Lorna se incorporó sobre las rodillas y alzó una mano, en gesto de alarma.

– ¡Oh, no debe hacerlo!

Iversen sonrió.

– No se preocupe. No se la mostraré a su padre. Al menos no hasta que el barco esté construido y Jens haya cruzado el lago con él sin que se hunda. Después, no prometo nada.

Lorna se aflojó y se sentó sobre los talones.

– Bueno, está bien. Pero tiene que prometerme que, por ahora, tendrá esa fotografía escondida. Ya sabe cómo es mi padre. Después de la otra noche, no está precisamente contento con el señor Harken, y si pensara por un minuto que estuve aquí conversando con él, le daría un ataque. Tengo que convencerlo de que usted respalda a Harken y de que cree que este nuevo barco funcionará. ¿De acuerdo?

– Estoy convencido de que el barco navegará.

Lorna pasó la mirada de Iversen a Harken y otra vez al primero.

– Bueno, y entonces, ¿por qué no lo dijo?

– Lo dije. No me escucharon. Ya sabe qué clase de marinero soy.

Tenía la reputación de perder cada carrera en la que intervenía y, en una ocasión, realmente fue nadando detrás de su barco, afirmando que podía hacerlo andar más rápido si lo empujaba que si lo conducía. Incluso, con buen humor, bautizó a su barco Quizás.

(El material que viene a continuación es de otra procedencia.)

/-- A thread at its next instruction, and whether a register or local-store word that it reads has an uncorrectable error (R167). -/
structure Fetch where
  thread : Nat
  flaw : Bool
  deriving DecidableEq, Repr

/-- A journal segment written: its last record, its page and the next segment's (R227). -/
structure SegEnd where
  jend : Nat
  ppa : Nat
  next : Nat
  deriving DecidableEq, Repr

/-- A retraining's result: the rate it settles on (0: none), and whether it first failed at the current one (R281). -/
structure Retrain where
  code : Nat
  again : Bool
  deriving DecidableEq, Repr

Lorna se levantó y se acercó a Iversen.

– Bueno, ¿lo intentará otra vez conmigo? ¿Y con Harken, si papá accede a hablar con él?

– Creo que sí lo haré.

– ¡Oh, gracias, señor Iversen, gracias! -En un impulso, le dio un abrazo, pero se dio cuenta y adoptó una actitud recatada-. Oh, lo siento. No le diga a mi madre que hice eso.

Iversen rió.

– Tampoco a tía Henrietta. -Cuando se apagó la risa de Iversen, se hizo silencio -¡Bien! -dijo, bajando los brazos y uniendo las manos sobre la falda-. Tengo un cesto con el almuerzo, y estoy hambrienta. Caballeros, ¿les gustaría compartir conmigo una comida ligera?

– ¿Preparada por la señora Schmitt? -repuso Iversen alzando las cejas-. No tiene que decirlo dos veces: recuerde que soy soltero.

Harken se había puesto de pie y estaba callado, junto a los dibujos. Lorna lo miró:

– ¿Señor Harken? -lo invitó, en voz más baja.

Lorna no tenía idea de lo encantadora que se veía, el sol cayendo sobre su barbilla en forma de corazón, y las cintas azules del sombrero detrás. Harken no necesitaba que nadie le dijera que no era en absoluto apropiado que hiciera picnic con ella. Pero Iversen estaba ahí con ellos, y sólo se trataba de una hora robada de la que su padre no tendría por qué enterarse… así lo esperaba Lorna. Además, después de ese día Jens Harken volvería a la cocina y Lorna Barnett a los juegos de croquet en el prado del Este, y ninguno de los dos se molestaría siquiera en recordar este encuentro imposible de una tarde calurosa de verano.